▶ _TASK REQUIREMENTS_
Start at the line in the entries below that contains "-- ==== Sys2Proof/Tests/Slice0.lean", stop at the line that contains "### Fixtures -/", and output exactly the lines in that span, both ends included.

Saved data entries
·····

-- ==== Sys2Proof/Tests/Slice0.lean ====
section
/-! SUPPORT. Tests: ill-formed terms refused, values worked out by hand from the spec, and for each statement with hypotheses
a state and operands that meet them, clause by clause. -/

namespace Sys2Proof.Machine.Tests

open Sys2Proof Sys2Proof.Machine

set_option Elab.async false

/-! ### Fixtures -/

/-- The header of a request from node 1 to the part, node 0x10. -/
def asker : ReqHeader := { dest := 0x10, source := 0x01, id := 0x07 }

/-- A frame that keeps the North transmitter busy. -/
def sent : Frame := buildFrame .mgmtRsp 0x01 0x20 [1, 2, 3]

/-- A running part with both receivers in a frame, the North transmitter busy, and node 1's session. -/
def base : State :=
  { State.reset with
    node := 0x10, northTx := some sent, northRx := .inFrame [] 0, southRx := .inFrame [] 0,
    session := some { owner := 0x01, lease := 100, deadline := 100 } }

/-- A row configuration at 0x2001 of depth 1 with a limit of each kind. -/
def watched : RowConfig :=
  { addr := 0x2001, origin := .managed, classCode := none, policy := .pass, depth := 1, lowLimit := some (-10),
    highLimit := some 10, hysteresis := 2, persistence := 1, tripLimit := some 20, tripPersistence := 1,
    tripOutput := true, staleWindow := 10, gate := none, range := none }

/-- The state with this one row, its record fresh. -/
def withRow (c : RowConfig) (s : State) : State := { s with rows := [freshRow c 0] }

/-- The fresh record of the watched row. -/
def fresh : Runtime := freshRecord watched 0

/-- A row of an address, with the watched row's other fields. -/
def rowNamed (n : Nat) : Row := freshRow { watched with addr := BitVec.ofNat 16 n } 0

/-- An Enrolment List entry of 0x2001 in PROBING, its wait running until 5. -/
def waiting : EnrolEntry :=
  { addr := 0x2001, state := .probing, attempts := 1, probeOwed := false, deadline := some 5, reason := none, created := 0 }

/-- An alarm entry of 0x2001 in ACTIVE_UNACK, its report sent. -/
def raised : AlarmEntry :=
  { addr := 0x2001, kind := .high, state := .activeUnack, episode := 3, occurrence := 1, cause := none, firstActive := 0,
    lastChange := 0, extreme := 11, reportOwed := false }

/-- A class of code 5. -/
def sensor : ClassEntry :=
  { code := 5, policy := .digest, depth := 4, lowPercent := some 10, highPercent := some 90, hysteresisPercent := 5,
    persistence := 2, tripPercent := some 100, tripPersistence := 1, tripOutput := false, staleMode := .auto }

·····

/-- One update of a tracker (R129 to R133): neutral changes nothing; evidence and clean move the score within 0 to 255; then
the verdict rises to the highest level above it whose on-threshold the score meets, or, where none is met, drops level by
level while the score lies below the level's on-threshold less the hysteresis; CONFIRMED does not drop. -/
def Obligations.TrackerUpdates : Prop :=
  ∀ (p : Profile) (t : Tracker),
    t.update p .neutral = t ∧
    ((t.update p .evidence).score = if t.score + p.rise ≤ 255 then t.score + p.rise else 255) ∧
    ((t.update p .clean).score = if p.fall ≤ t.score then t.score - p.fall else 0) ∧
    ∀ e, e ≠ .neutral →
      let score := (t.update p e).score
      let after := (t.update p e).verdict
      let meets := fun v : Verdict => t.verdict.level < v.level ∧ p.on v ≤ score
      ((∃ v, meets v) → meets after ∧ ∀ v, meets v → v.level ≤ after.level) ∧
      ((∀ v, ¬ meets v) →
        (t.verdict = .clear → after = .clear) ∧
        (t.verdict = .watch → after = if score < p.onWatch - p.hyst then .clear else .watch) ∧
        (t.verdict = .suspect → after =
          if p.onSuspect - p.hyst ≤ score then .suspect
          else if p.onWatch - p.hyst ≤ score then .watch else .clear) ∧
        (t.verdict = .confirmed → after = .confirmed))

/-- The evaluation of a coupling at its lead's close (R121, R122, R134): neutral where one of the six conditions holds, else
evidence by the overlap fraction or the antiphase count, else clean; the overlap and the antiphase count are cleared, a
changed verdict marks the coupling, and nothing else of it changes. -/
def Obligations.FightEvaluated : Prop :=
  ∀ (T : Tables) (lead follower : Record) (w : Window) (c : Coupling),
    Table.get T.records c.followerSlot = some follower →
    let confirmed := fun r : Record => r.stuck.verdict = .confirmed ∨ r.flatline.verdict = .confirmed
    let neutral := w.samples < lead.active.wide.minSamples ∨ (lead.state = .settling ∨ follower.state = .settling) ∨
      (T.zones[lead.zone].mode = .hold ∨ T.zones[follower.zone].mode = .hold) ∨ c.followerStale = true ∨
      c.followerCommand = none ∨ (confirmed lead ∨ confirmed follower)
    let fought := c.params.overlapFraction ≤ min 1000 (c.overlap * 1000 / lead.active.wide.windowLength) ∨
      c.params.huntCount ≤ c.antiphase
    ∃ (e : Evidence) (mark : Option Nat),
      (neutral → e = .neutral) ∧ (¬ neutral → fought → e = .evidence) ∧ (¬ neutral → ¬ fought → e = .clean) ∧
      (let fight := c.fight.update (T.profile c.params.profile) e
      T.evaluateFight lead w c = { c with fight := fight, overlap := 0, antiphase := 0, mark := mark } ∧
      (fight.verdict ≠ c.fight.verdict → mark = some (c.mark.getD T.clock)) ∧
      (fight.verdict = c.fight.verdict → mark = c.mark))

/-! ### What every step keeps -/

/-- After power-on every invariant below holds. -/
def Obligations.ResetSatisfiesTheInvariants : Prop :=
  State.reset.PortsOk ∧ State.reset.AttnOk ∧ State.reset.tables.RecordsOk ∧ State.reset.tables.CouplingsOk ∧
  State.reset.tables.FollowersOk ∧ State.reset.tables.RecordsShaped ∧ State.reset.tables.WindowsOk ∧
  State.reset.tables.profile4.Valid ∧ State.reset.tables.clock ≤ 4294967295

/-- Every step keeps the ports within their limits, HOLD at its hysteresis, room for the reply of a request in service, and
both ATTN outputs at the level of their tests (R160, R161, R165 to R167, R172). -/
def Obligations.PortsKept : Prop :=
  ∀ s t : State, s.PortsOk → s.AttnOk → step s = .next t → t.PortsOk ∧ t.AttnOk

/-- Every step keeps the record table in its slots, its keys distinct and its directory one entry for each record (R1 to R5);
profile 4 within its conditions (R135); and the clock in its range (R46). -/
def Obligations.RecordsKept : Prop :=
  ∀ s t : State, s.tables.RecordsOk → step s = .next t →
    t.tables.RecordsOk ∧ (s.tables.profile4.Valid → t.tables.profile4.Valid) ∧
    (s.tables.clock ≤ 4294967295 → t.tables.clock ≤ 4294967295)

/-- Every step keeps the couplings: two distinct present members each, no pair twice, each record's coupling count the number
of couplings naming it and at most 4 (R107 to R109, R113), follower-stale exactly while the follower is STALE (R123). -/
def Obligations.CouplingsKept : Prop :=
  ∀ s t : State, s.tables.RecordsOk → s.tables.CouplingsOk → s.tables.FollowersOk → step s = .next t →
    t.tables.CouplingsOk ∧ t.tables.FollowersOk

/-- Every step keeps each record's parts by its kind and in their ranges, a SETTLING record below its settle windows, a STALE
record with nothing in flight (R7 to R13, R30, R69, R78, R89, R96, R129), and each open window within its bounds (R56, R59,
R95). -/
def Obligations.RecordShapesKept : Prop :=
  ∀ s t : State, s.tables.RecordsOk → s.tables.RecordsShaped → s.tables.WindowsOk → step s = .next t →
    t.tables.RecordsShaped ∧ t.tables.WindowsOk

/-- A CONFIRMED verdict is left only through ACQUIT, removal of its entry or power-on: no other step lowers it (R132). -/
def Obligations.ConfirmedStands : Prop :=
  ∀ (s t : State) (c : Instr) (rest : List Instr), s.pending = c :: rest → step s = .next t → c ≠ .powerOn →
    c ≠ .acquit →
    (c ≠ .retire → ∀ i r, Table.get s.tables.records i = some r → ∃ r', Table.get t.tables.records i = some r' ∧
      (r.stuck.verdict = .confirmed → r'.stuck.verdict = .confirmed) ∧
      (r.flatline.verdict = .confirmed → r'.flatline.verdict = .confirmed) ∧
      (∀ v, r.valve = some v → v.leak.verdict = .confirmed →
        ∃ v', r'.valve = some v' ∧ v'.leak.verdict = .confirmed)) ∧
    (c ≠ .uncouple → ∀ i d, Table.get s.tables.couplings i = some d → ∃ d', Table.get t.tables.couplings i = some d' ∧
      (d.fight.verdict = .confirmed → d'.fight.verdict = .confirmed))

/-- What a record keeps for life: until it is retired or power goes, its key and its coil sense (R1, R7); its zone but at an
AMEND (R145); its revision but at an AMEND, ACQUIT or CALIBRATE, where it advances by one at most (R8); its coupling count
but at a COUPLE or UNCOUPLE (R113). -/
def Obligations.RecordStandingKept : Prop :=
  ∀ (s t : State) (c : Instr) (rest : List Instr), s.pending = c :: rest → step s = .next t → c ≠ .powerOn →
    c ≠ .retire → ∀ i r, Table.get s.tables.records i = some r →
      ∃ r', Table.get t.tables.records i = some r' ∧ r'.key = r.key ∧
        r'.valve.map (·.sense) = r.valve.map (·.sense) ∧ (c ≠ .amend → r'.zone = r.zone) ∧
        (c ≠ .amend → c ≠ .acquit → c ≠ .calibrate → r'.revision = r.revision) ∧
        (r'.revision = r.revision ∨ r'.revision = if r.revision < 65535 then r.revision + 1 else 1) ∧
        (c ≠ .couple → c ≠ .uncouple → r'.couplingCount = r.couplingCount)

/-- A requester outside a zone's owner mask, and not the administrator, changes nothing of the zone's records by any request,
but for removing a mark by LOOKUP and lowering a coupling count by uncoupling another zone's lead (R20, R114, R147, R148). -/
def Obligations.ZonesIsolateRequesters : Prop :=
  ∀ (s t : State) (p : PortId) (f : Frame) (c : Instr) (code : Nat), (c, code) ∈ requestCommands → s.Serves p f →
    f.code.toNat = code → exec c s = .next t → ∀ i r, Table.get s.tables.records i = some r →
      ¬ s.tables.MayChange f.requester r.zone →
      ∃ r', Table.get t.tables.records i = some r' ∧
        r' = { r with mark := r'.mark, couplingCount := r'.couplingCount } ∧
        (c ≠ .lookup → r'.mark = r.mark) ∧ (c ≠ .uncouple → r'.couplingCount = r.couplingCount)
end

·····

▶ _RESPONSE AREA_
-- ==== Sys2Proof/Tests/Slice0.lean ====
section
/-! SUPPORT. Tests: ill-formed terms refused, values worked out by hand from the spec, and for each statement with hypotheses
a state and operands that meet them, clause by clause. -/

namespace Sys2Proof.Machine.Tests

open Sys2Proof Sys2Proof.Machine

set_option Elab.async false

/-! ### Fixtures -/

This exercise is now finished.